◆ **Brief**
Please copy out the entries below exactly, beginning with the line that contains "s2.vacLeft key die" and ending with the line that contains "def execVacateKill (d", and include nothing outside that span.

------------------------------------------------------------------------

/-- Kills every pack of a grid on a die; the cores it frees. -/
def State.killOn (s : State) (key die : Nat) : State × Nat :=
  match s.gridAt key with
  | none => (s, 0)
  | some g =>
    let n := 2 ^ g.desc.nlog
    let mine := g.packs.filter (fun p => p.die == die)
    let freed := mine.foldl (fun m p => match p.base with | some b => m ||| blockMask b n | none => m) 0
    let s1 := mine.foldl (fun s p =>
      let s2 := match p.base with
        | some _ => s.killPack key (p.p * n) die
        | none => s.killSaved key p
      s2.vacLeft key die p.p (match p.base with | some b => blockMask b n | none => 0)) s
    let s3 := match s1.gridAt key with | some g1 => s1.killFresh g1 die | none => s1
    (s3, freed)

def execVacateKill (d a b _mode z : Nat) (s : State) : Out :=
  s.ctlOnly (fun s =>
    let s1 := s.warns (ignW (z != 0))
    s1.sinkOps [(s.me.rs a).pl?, (s.me.rs b).pl?] (fun s1 =>
      let die := s.dieOf s.cur.act
      let tag := ((s.me.rs b).getD 0).toNat % 65536
      let th := match s.cur.act with | .ctl _ t => t | _ => 0
      let (s2, freed) := match s1.gridOn tag die with
        | some g =>
          let (s3, f) := s1.killOn g.key die
          (s3.updGrid g.key (fun g => { g with status := if g.status = 3 then 3 else 2 }), f)
        | none => (s1, 0)
      ((s2.upd (fun c => c.ws d (.ok 0))).retire s.mask).vacateDone die th s.me.asid tag freed))

/-- PACK_SAVE_COMPLETE: the first save of the die whose cores have drained has written its state out. -/
def execPackSaveComplete (die : Nat) (s : State) : Out :=
  let cand := s.grids.findSome? (fun g => (g.packs.findSome? (fun p => match p.base with
    | some b => if p.die == die && p.saving && s.drained (s.packWgs g.key (p.p * 2 ^ g.desc.nlog) die) then some (p, b) else none
    | none => none)).map (fun x => (g, x)))
  match cand with
  | none => .next s
  | some (g, p, b) => .next ((s.savePack g p b).vacLeft g.key die p.p (blockMask b (2 ^ g.desc.nlog)))

/-! The end of a grid. -/

/-- Whether every pack of a grid has retired. -/
def Grid.finished (g : Grid) : Bool := g.packs.isEmpty && g.desc.w / 2 ^ g.desc.nlog ≤ g.retired

/-- GRID_COMPLETION: the slices flush the entries of the ASID, and the home die writes GRID_DONE (04 R136; 07 R219). -/
def execGridCompletion (die : Nat) (s : State) : Out :=
  match s.grids.find? (fun g => g.home == die && g.finished) with
  | none => .next s
  | some g =>
    let m := (List.range Config.slices).foldl (fun (m : Mem) sl =>
      ((m.slice sl).tlb.filter (fun e => e.asid == g.desc.asid)).foldl (fun m e => m.flushEnt sl e) m) s.mem
    .next (({ s with mem := m, grids := s.grids.filter (fun x => x.key != g.key) }).event die
      (evRec 1 g.status g.desc.asid g.tag g.queue die false g.desc.udata))

/-- QUANTUM_EXPIRY: the quantum of a queue elapses, once for each start (07 R234). -/
def execQuantumExpiry (die q : Nat) (s : State) : Out :=
  let d := s.die die
  match Tbl.find d.quanta q with
  | none => .next s
  | some asid => .next ((s.setDie die { d with quanta := Tbl.del d.quanta q }).event die (evRec 8 0 asid 0 q die false d.cycles.toNat))

/-! Submissions (07 R211). -/

/-- The queue that a free thread serves next: the highest PRIO, round-robin among equals from the queue served last, whatever its PRIO (log
entry 67). -/
def State.nextQueue (s : State) (die : Nat) : Option Nat :=
  let d := s.die die
  let busy (q : Nat) : Bool := (List.range 8).any (fun t => let c := s.ctx (.ctl die t); c.on && !c.fw && c.queue == q)
  let word (q : Nat) : Nat := (Tbl.get 0 d.sqd q).toNat
  let size (q : Nat) : Nat := 2 ^ (fld (word q) 80 4 + 4)
  let ok (q : Nat) : Bool := bit (word q) 63 && fld (word q) 64 16 != 0 && fld (word q) 20 20 % size q != fld (word q) 0 20 % size q && !busy q
  let ring := (List.range 64).map (fun i => (d.lastq + 1 + i) % 64)
  [3, 2, 1, 0].findSome? (fun p => ring.find? (fun q => ok q && fld (word q) 61 2 == p))
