/-- The instructions that wait for the memory instructions in flight of their slot and of their lanes (log entry 10). -/
def Instr.waitsMem (i : Instr) : Bool :=
  (Instr.minfo i).isSome || Instr.endsWindows i || Instr.isRgn i || (match i with
  | .mmaQ _ _ _ _ _ _ _ _ => true
  | .mmaPk _ _ _ _ _ _ _ _ _ => true
  | .mzero _ _ _ _ _ => true
  | .cpy _ _ _ _ _ => true
  | .cpyr _ _ _ _ _ => true
  | .dispSend _ _ _ _ _ _ => true
  | .dispOpen _ _ _ _ _ _ => true
  | .dispClose _ _ _ _ _ _ => true
  | .cstl _ _ _ _ => true
  | .fork _ _ _ _ => true
  | .rdv _ _ _ _ => true
  | .xch _ _ _ _ => true
  | .pclr _ _ _ _ _ => true
  | .fenceAcq _ _ _ => true
  | .fenceRel _ _ _ => true
  | .fenceAr _ _ _ => true
  | .trig _ => true
  | .tready _ _ _ => true
  | .twait _ _ _ => true
  | .sret _ => true
  | .harv _ _ _ _ _ => true
  | .tlbiGen _ _ _ _ _ => true
  | .tlbiPage _ _ _ _ _ => true
  | .tlbiHold _ _ _ _ _ => true
  | .tlbiRel _ _ _ _ _ => true
  | .cwb _ _ _ _ _ => true
  | .cinv _ _ _ _ _ _ => true
  | .sealClose _ _ _ _ _ => true
  | .sealOpen _ _ _ _ _ => true
  | .flushst _ _ _ _ _ => true
  | .hashsw _ _ _ => true
  | .getl _ _ _ _ => true
  | .gets _ _ _ _ _ => true
  | .puts _ _ _ _ _ => true
  | .unassignedEncoding _ => true
  | _ => false)

/-! Conditions of single instructions. -/

/-- The kind of a copy-queue instruction (12 R377). -/
def Instr.copyKind : Instr → Option Nat
  | .cpy _ _ _ _ _ => some 0
  | .cpyr _ _ _ _ _ => some 1
  | .dispSend _ _ _ _ _ _ => some 2
  | .dispOpen _ _ _ _ _ _ => some 2
  | .dispClose _ _ _ _ _ _ => some 2
  | _ => none

/-- Matrix operations that a group issued for some of the lanes are outstanding (05 R171). -/
def State.matBusy (s : State) (a : Actor) (mask : Nat) : Bool :=
  match a with
  | .split c g _ => (s.core c).mq.any (fun o => (match o.act with | .split _ k _ => k == g | _ => false) && o.mask &&& mask != 0)
  | _ => false

/-- Matrix operations that use the A- or C-buffer views of a workgroup are outstanding (12 R370). -/
def State.bufBusy (s : State) (core wslot : Nat) : Bool :=
  s.cores.any (fun e => e.2.mq.any (fun o =>
    (e.1 == core && o.wslot == wslot) || o.passes.any (fun p => p.rows.any (fun r => r.a.core == core && r.a.wslot == wslot))))

/-- Accesses of a workgroup's groups and ejected lanes to its on-chip spaces are on their way (03 R103). -/
def State.viewBusy (s : State) (core wslot : Nat) : Bool :=
  (s.threadsOf core wslot).any (fun t => (s.ctx (.thread (core / 64) t)).memops.any (fun o => o.2.info.space.isSome))
  || s.groups.any (fun e => e.1 / 32 == core && e.2.wslot == wslot && e.2.memops.any (fun o => o.2.info.space.isSome))

/-- Held stores of some of the lanes, which what the context issues could release, must still wait: they take effect after every access that
their group issued earlier, and in an A- or C-buffer view after every matrix pass of the workgroup that uses it (03 R97, R103). -/
def State.heldWait (s : State) (a : Actor) (mask : Nat) : Bool :=
  let c := s.ctx a
  let es := (s.core (s.coreOf a)).quar.filter (fun e => e.slot == s.homeSlot a && e.bytes.any (fun b => b.2.own &&& mask != 0))
  (!es.isEmpty && !c.memops.isEmpty) || (es.any (fun e => 2 ≤ e.space) && s.bufBusy (s.coreOf a) c.wslot)
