/-- O52. A fill merges the answer into the line that waits for it, classified, under the dirty bytes, and completes its load (02 R52, R54, R74);
without that line the request goes again (03 R90); a fault in an answer is the lane's result (05 R158). Once its probes have returned a store
takes effect (02 R444): its bytes stand in the L1, unclassified and dirty (02 R54). A full set of an L1 makes room by writing its least recently
used line back to the line's home slice, where the dirty bytes merge (02 R51, R52, R89); a refused line stays (02 R76). A reclaim empties the
owner's L1 of the page, but for dirty bytes that the slice refused, and ends with the page shared, private to the requester, or dropped (02
R60). Replica invalidation empties each die's cache of the page before the held write (02 R64). Accesses that travel go on at their place, those to
pack scratchpads in their group's issue order (03 R87, R102). Completions from outside give data, poison, REMOTE_FAULT or REMOTE_TIMEOUT (13 R408, R414). The model's choices in it: log entries
10, 18, 21 and 54. -/
def Obligations.MemoryEvents : Prop :=
  (∀ (s : State) (a : Actor) (o : MemOp) (r : Req) (p : Resp) (x : Acc) (rest : List Acc), s.hasReq a o r → r.kind = .read → o.todo = x :: rest →
    let cn := s.coreOf a;
    let asid := (s.ctx a).asid;
    let o1 : MemOp := { o with req := none };
    (∀ f, p.fault = some f → let s1 := s.warnOf a (flagIf p.shc wShcRsvd);
      s.respond a r p = (({ s1 with mem := s1.mem.unreserve1 (s1.coreOf a) (fun b => b == a) }).setOp a (some (o1.done x (gFault f x.addr)))).memGo memFuel a)
    ∧ (r.st = .back p → o.info.hint ≠ 3 → p.peer = false →
      ((∀ l ∈ s.mem.lines1 cn, a ∉ l.rsv) → exec (.l1Fill a) s = .next ((s.setOp a (some o1)).memGo memFuel a))
      ∧ (∀ l, o.info.kind = .load → s.mem.lines1 cn = [l] → l.asid = asid → l.gen = s.mem.coreGen cn asid → l.line = x.addr / 128 → a ∈ l.rsv →
        l.pois = 0 → p.pois = 0 → (s.core cn).quar = [] →
        ∃ (m : Mem) (l' : L1Line), exec (.l1Fill a) s = .next ((({ s with mem := m }).setOp a (some (o1.done x (.num (tblNum l'.data (x.addr % 128) x.size))))).memGo memFuel a)
          ∧ m.lines1 cn = [l'] ∧ l'.asid = asid ∧ l'.line = x.addr / 128 ∧ l'.cls = p.cls ∧ l'.dirty = l.dirty ∧ a ∉ l'.rsv
          ∧ l'.valid = l.valid ||| secMask x.addr x.size
          ∧ ∀ i < 128, bit (secMask x.addr x.size) (i / 32) = true →
            Tbl.get 0 l'.data i = if bit l.dirty i || bit l.valid (i / 32) then Tbl.get 0 l.data i else Tbl.get 0 p.bytes i)))
  ∧ (∀ (s : State) (a : Actor) (o : MemOp), s.opOf a = some o → o.req = none → o.mesh = false → o.probed = false →
    (o.probes ≠ [] → exec (.probeReturn a) s = .next s)
    ∧ (o.probes = [] → exec (.probeReturn a) s = .next ((s.setOp a (some { o with probed := true })).memGo memFuel a))
    ∧ (∀ x, o.probes = [] → (s.ctx a).first o = true → o.info.kind = .store → o.info.space = none → o.remote = false → o.peers = [] → o.todo = [x] → x.bad = none → o.res = [] →
      (∀ l, (s.rgnAt (s.marker a) l).opn = false) → s.mem.lines1 (s.coreOf a) = [] → let g := s.marker a;
      s.event? (.probeReturn a) (fun t => t.opOf a = none
        ∧ t.mem = (s.mem.storeG (s.who g) (s.coreOf g) (s.ctx a).asid x.addr x.size x.data o.info.hint).1)))
  ∧ (∀ (m : Mem) (w : Who) (core asid va n x hint : Nat), m.peerVa w.die asid va = false → m.lines1 core = [] → hint ≠ 3 → va % 128 + n ≤ 128 →
    let r := m.storeG w core asid va n x hint;
    r.2 = none ∧ ∃ l, r.1.lines1 core = [l] ∧ l.asid = asid ∧ l.line = va / 128 ∧ l.cls = 7 ∧ l.dirty = ones (va % 128) n
      ∧ ∀ i < n, Tbl.get 0 l.data (va % 128 + i) = BitVec.ofNat 8 (x / 2 ^ (8 * i)))
  ∧ (∀ (s : State) (core n : Nat), let set := (s.mem.lines1 core).filter (fun l => l.line % 256 == n % 256);
    (set.length < 12 → exec (.writeBack core n) s = .next s)
    ∧ ((∀ v ∈ set, v.refused = true ∨ v.rsv ≠ []) → exec (.writeBack core n) s = .next s)
    ∧ (∀ v rest, set = v :: rest → set.length = 12 → v.refused = false → v.rsv = [] →
      (v.dirty = 0 → exec (.writeBack core n) s = .next { s with mem := s.mem.drop1 core v })
      ∧ match s.mem.writeBack1 core v with
        | (m, none) => m.lines1 core = s.mem.lines1 core → exec (.writeBack core n) s = .next { s with mem := m.drop1 core v }
        | (m, some _) => m.lines1 core = s.mem.lines1 core → (∀ w ∈ rest, w.refused = true ∨ w.rsv ≠ []) →
          exec (.writeBack core n) s = .next { s with mem := m.set1 core { v with refused := true } }))
  ∧ (∀ (m : Mem) (core sl : Nat) (l : L1Line), l.dirty ≠ 0 → m.hash (core / 64) l.asid (l.line * 128) = .ok sl → l.gen = m.coreGen core l.asid →
    match m.translate sl l.asid (l.line * 128) 2 ⟨some core, core / 64, true, false⟩ false false with
    | (m1, .error _) => (m.writeBack1 core l).2 = none ∧ (m.writeBack1 core l).1.slices = m1.slices
    | (m1, .ok t) => (m1.refuses sl t.loc = true → (m.writeBack1 core l).2 = some sl)
      ∧ (m1.refuses sl t.loc = false → m.writeBack1 core l
          = (({ m1 with shc := m.shc }).merge sl (core / 64) l.asid l.line t l.hint l.data l.dirty l.pois, none)))
  ∧ (∀ (m : Mem) (sl die asid line hint mask pois : Nat) (t : Tr) (data : Tbl Byte) (l : SLine), (m.slice sl).findLine asid line = some l →
    t.loc.isFar = false → ∃ l', ((m.merge sl die asid line t hint data mask pois).slice sl).findLine asid line = some l'
      ∧ l'.dirty = l.dirty ||| mask ∧ ∀ i < 128, Tbl.get 0 l'.data i = if bit mask i then Tbl.get 0 data i else Tbl.get 0 l.data i)
  ∧ (∀ (s : State) (sl asid page die : Nat) (e : TEnt), (s.mem.slice sl).findEnt asid page = some e →
    (∀ y x, e.rcl = some y → e.owner = some x →
      (e.acked = false → s.event? (.reclaim sl asid page) (fun t => (∃ e', (t.mem.slice sl).findEnt asid page = some e' ∧ e'.acked = true)
        ∧ ∀ l ∈ t.mem.lines1 x, l.asid = e.asid → l.gen = s.mem.coreGen x e.asid → e.leaf.covers (l.line * 128) = true →
          homeIn (Tbl.get [] s.mem.dslhm (x / 64)) (s.mem.dom e.asid) e.asid (l.line * 128) = some sl → l.refused = true ∧ l.valid = 0))
      ∧ (e.acked = false → exec (.reclaimAck sl asid page) s = .next s)
      ∧ (e.acked = true → (s.mem.slice sl).waits = [] →
        (e.leaf.raw / 2 ^ 49 % 8 ≠ 0 → s.event? (.reclaimAck sl asid page) (fun t =>
          (t.mem.slice sl).findEnt asid page = some { e with owner := none, rcl := none, acked := false }))
        ∧ (∀ c, e.leaf.raw / 2 ^ 49 % 8 = 0 → y = some c → s.event? (.reclaimAck sl asid page) (fun t =>
          (t.mem.slice sl).findEnt asid page = some { e with owner := some c, rcl := none, acked := false }))))
    ∧ (e.inval = false → exec (.replicaInvalidate sl asid page die) s = .next s ∧ exec (.replicaInvalidateAck sl asid page) s = .next s)
    ∧ (e.inval = true → bit e.repMask die = true → s.event? (.replicaInvalidate sl asid page die) (fun t =>
      (t.mem.slice sl).findEnt asid page = some { e with repMask := without e.repMask (2 ^ die) }
        ∧ ∀ l ∈ Tbl.get [] t.mem.dc die, l.ver = none → l.asid = asid → e.leaf.covers (l.line * 128) = false))
    ∧ (e.inval = true → e.repMask = 0 → (s.mem.slice sl).waits = [] → s.event? (.replicaInvalidateAck sl asid page) (fun t =>
      (t.mem.slice sl).findEnt asid page = some { e with inval := false, rep := false, rrd := 0, rwr := 0 })))
  ∧ (∀ (s : State) (a : Actor) (o : MemOp), s.opOf a = some o →
    (o.mesh = true → exec (.retrieverAccess a) s = .next ((s.setOp a (some { o with mesh := false })).memGo memFuel a)
      ∧ exec (.remoteScratchpadAccess a) s = .next s)
    ∧ (o.mesh = false → exec (.retrieverAccess a) s = .next s
      ∧ (o.remote = true → exec (.remoteScratchpadAccess a) s = .next (if (∀ e ∈ (s.ctx a).memops, o.ord ≤ e.2.ord ∨ e.2.toPack ≠ o.toPack)
        then (s.setOp a (some { o with remote := false })).memGo memFuel a else s)))
    ∧ (∀ r tr sl v, o.req = some r → r.st = .remote tr → r.sl = some sl →
      let ans : Resp := { shc := 5 ≤ tr.raw / 2 ^ 49 % 8, slot := tr.slot, peer := tr.peer.isSome, cls := tr.cls, rep := tr.rep };
      (tr.peer.isSome = true → ∀ k, exec (.cxlCompletion a k v) s = .next s)
      ∧ (tr.peer = none → ∀ k, exec (.peerAccessCompletion a k v) s = .next s)
      ∧ (∀ i k, (tr.peer = none ∧ i = .cxlCompletion a k v ∨ tr.peer.isSome = true ∧ i = .peerAccessCompletion a k v) →
        (k = 2 → ∃ f : Flt, f.cause = cRemoteFault ∧ exec i s = .next (s.respond a r { fault := some f }))
        ∧ (k < 2 → r.kind = .read →
          ∃ m, exec i s = .next (({ s with mem := m }).respond a r { ans with bytes := tblPut [] 0 128 v, pois := if k ≠ 1 then 0 else if v / 2 ^ 1024 % 16 = 0 then 15 else v / 2 ^ 1024 % 16 }))
        ∧ (k < 2 → r.kind = .atomic → (o.info.scope = 3 ∨ tr.peer.isSome = true) → exec i s
          = .next (({ s with mem := s.mem.farDrop sl (s.dieOf a) (s.ctx a).asid r.addr } : State).respond a r { ans with
          old := r.accs.map (fun x => (x.lane, if k = 1 then gFault ⟨cPoisonMem, 0⟩ x.addr else Res.num (v % 2 ^ (8 * x.size)))) }))
        ∧ (k = 0 → (r.kind = .bypass ∨ r.kind = .uncached) → exec i s = .next (s.respond a r ans)))
      ∧ ∃ f : Flt, f.cause = cRemoteTimeout ∧ exec (.peerTimeout a) s = .next (s.respond a r { fault := some f })))
  ∧ (∀ (s : State) (a : Actor) (d n : Nat) (pc : W64), s.opOf a = none → s.waitsAt a (.sealOpen d n pc) →
    s.event? (.peerTimeout a) (fun t => ∃ p, plCause p = cRemoteTimeout ∧ t.completed a d (.bad p)))
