-- ==== Sys2Proof/Laws/PerInstr.lean ====
section
/-! SUPPORT. Per-instruction statements about encodings: a well-formed instruction of the stream has a word of its length whose first four
bits are no dictionary code's (09 R277 to R280), and no event has one. -/

namespace Sys2Proof.Laws.Encoding

/-- What holds of the encoding of one instruction. -/
def Statement (i : Instr) : Prop :=
  i.WellFormed → match encode i with
    | none => i.inStream = false
    | some w => i.inStream = true ∧ w < 2 ^ encodedBits i ∧ (encodedBits i = 32 → w / 2 ^ 28 < 15)

theorem of_word {i : Instr} {w : Nat} (e : encode i = some w) (b : encodedBits i = 32) (s : i.inStream = true)
    (h : i.wf = true → w < 2 ^ 32 ∧ w / 2 ^ 28 < 15) : Statement i := by
  intro hw
  rw [e]
  exact ⟨s, by rw [b]; exact (h hw).1, fun _ => (h hw).2⟩

theorem of_none {i : Instr} (e : encode i = none) (s : i.inStream = false) : Statement i := by
  intro _
  rw [e]
  exact s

------------------------------------------------------------------------

◆ **Response for this exercise**
      s2.vacLeft key die p.p (match p.base with | some b => blockMask b n | none => 0)) s
    let s3 := match s1.gridAt key with | some g1 => s1.killFresh g1 die | none => s1
    (s3, freed)

def execVacateKill (d a b _mode z : Nat) (s : State) : Out :=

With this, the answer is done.